**What needs to be done**
The answer must be one number: the count of lines in the data below that include "attempt".

════════════════

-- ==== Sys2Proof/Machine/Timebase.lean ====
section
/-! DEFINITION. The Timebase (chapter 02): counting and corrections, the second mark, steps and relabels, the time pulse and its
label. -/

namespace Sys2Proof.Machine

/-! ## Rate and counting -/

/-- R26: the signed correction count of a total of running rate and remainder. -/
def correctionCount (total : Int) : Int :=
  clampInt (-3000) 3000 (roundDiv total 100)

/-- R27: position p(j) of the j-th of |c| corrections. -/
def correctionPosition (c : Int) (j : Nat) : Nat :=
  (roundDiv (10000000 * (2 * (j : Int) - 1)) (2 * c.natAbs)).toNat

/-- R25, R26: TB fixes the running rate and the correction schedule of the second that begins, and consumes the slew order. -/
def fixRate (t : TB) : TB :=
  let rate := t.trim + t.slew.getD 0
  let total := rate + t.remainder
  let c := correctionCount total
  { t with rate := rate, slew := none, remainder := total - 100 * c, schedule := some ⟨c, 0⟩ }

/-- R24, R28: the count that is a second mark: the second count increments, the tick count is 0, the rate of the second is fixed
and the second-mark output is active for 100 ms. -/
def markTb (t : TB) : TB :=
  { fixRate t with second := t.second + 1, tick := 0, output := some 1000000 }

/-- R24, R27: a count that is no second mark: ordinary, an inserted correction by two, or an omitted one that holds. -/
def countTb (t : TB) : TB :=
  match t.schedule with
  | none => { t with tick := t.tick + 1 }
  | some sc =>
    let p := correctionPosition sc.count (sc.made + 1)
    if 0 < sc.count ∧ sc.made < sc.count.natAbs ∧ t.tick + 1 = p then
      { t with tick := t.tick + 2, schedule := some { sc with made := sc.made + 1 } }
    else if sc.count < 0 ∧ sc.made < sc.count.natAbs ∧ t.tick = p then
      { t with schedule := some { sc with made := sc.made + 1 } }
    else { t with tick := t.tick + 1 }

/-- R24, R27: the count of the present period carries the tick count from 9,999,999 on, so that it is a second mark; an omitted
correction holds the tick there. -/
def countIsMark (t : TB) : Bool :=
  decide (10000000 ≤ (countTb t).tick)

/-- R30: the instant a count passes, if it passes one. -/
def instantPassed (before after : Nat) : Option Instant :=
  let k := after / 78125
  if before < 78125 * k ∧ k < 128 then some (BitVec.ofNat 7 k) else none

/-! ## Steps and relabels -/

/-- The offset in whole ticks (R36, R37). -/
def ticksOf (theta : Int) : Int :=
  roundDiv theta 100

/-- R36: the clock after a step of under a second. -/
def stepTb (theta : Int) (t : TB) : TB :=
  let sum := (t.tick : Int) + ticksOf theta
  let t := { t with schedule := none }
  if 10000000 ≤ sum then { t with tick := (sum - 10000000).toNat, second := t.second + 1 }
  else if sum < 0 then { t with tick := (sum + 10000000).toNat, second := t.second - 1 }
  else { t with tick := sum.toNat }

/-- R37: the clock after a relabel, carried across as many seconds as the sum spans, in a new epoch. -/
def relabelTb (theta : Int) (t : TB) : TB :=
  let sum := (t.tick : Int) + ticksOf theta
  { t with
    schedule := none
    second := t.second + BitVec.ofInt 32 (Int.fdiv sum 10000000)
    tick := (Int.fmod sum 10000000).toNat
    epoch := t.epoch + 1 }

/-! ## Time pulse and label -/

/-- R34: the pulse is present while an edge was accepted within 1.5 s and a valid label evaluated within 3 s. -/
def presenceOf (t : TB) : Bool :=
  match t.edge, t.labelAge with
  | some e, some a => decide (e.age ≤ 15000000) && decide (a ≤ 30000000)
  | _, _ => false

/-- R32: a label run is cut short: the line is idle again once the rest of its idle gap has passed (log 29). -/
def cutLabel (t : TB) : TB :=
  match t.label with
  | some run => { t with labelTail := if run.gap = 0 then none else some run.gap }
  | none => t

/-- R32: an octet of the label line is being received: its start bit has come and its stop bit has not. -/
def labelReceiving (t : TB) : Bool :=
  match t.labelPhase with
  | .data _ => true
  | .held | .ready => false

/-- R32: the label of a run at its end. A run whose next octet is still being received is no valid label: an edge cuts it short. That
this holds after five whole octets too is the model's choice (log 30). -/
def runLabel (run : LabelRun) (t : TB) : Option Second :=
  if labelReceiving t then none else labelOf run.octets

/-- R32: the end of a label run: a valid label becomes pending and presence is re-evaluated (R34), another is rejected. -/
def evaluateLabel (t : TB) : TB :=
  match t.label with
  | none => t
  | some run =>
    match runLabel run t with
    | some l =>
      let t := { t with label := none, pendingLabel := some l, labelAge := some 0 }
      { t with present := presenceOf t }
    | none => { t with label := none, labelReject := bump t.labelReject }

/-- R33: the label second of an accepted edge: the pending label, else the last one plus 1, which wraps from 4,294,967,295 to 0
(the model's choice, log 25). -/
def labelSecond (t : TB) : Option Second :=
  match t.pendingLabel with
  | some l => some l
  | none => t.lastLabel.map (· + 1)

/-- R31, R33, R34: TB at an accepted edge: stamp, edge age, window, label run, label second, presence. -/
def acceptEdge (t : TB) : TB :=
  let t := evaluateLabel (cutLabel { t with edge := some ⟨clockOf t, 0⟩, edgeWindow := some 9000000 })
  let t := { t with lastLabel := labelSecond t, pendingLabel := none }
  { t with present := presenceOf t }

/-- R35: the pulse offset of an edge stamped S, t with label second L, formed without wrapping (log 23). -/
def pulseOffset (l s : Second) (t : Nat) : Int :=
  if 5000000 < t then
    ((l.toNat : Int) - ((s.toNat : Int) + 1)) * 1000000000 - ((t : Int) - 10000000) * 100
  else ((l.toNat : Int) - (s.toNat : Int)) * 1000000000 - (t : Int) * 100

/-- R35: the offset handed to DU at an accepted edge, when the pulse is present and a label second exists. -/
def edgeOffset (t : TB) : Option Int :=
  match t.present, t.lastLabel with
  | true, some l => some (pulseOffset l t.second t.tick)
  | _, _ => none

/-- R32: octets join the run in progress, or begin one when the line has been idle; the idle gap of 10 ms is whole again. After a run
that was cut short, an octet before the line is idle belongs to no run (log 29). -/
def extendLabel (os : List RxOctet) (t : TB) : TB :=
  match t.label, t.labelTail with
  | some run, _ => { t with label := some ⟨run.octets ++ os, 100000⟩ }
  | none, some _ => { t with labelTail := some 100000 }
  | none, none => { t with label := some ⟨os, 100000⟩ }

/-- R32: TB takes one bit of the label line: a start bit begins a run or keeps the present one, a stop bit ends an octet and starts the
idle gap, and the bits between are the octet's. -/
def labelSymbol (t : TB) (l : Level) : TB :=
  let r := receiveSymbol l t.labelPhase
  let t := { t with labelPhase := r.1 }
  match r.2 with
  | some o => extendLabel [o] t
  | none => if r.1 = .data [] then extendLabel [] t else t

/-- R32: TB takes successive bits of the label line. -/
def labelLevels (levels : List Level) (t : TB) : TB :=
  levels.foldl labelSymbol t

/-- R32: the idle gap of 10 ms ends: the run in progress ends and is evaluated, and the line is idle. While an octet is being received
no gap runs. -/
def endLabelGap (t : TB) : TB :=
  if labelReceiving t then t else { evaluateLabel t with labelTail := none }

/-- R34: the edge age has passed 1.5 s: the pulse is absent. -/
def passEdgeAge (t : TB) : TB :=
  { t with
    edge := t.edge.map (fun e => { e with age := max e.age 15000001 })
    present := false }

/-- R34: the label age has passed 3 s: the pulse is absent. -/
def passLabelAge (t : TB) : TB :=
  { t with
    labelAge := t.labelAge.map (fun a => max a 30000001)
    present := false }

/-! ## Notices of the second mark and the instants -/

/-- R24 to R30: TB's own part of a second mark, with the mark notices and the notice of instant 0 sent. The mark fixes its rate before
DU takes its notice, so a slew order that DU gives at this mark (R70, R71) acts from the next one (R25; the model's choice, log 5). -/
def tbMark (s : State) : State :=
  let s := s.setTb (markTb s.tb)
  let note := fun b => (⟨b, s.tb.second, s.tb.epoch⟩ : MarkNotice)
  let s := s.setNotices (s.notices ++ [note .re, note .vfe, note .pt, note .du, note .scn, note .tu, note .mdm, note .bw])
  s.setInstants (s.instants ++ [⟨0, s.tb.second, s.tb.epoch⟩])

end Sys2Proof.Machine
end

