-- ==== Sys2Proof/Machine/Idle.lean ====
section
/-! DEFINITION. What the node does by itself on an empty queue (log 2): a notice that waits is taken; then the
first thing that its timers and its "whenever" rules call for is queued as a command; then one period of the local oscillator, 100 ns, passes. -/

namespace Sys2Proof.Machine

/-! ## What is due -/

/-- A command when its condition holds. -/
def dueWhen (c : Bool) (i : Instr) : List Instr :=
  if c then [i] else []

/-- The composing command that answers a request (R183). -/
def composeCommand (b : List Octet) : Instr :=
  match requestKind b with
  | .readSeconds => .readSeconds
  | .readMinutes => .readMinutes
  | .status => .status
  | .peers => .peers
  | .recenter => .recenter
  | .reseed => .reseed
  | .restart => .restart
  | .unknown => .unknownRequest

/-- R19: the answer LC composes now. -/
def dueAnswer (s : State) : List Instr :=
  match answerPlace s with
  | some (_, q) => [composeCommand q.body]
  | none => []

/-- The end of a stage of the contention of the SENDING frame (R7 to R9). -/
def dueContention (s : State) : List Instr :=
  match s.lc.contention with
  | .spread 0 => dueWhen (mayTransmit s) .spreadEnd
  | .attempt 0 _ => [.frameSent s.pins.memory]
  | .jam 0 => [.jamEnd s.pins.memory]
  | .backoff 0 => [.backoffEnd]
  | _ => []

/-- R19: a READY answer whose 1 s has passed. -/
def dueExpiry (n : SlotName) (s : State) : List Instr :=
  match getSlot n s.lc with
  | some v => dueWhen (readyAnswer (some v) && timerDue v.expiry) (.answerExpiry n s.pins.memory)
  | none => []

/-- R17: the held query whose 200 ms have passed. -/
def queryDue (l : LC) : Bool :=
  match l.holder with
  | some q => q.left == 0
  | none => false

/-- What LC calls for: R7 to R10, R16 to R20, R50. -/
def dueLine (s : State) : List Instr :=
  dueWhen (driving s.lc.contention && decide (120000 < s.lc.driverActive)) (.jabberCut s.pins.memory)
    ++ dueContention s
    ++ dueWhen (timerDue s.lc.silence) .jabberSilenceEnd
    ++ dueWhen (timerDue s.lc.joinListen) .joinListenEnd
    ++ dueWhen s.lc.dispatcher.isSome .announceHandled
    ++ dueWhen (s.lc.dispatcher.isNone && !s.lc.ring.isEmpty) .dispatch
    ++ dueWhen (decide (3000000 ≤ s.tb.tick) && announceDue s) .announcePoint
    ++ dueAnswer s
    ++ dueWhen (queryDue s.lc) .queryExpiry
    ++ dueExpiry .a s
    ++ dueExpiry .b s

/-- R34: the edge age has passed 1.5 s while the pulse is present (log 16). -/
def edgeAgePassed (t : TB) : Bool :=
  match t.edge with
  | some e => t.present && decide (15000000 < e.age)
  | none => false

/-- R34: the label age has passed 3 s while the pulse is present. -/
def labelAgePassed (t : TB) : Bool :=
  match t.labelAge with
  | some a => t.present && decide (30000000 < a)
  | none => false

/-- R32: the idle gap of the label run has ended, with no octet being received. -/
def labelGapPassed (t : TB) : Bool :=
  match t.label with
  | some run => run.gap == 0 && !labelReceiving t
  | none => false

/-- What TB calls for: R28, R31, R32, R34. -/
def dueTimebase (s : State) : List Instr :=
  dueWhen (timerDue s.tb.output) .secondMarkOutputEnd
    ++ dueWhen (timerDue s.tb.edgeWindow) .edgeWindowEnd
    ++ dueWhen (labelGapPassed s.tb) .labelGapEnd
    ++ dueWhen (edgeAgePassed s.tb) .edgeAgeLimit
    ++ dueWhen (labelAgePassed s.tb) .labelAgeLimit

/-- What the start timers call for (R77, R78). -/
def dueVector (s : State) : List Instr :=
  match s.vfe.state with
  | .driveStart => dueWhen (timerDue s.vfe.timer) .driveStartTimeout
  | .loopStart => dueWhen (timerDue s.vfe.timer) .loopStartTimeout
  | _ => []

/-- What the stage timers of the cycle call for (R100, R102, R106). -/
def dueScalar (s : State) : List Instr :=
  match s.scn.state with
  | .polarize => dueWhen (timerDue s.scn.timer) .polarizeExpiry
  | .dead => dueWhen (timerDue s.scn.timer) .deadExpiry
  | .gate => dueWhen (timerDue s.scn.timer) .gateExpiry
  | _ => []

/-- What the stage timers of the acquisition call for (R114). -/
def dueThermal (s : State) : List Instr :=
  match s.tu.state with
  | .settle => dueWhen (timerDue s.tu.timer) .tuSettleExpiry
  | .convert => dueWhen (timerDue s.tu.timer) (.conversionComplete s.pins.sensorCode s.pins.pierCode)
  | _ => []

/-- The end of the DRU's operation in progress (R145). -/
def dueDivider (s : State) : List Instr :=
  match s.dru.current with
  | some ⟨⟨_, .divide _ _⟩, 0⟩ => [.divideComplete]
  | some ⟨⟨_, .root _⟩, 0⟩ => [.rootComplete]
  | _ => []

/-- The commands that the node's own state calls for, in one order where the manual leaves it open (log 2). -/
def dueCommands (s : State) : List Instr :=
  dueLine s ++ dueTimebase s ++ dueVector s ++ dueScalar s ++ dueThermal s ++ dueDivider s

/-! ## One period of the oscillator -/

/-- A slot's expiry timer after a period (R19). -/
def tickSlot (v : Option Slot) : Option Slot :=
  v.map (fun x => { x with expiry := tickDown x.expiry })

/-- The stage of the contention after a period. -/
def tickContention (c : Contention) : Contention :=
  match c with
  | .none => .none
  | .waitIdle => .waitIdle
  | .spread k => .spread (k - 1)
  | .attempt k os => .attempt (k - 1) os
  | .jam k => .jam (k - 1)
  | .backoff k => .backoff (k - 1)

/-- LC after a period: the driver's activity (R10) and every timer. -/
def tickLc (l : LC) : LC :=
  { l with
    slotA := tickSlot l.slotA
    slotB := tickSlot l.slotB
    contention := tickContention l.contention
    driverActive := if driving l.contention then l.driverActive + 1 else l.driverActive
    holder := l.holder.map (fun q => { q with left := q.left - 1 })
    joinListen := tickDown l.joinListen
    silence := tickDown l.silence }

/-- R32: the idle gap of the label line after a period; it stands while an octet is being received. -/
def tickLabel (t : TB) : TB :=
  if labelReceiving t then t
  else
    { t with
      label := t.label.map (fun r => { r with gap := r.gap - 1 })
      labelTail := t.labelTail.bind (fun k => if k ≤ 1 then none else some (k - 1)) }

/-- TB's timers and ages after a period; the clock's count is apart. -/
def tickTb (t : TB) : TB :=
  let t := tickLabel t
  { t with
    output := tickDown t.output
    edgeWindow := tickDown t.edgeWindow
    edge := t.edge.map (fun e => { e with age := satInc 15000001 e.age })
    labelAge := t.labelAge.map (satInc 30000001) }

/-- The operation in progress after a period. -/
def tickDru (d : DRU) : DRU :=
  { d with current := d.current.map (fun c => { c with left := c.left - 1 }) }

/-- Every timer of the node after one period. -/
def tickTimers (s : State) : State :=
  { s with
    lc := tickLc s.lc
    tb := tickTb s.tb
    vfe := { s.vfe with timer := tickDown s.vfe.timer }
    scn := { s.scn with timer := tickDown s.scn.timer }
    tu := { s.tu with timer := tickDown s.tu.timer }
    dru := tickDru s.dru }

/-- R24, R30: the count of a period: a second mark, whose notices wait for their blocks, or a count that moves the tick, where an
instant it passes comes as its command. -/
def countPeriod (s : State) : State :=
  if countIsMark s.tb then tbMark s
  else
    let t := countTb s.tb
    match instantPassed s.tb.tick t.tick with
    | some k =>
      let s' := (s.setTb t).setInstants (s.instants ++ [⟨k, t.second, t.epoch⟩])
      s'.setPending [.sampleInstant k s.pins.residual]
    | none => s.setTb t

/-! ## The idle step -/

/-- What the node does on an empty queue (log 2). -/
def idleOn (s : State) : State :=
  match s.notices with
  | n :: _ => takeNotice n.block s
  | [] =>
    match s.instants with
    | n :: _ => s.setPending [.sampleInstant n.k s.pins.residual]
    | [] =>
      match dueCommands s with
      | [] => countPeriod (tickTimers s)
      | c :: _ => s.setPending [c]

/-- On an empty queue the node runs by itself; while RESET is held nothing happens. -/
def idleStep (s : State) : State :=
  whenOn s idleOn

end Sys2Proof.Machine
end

════════════════

**Task answer**
2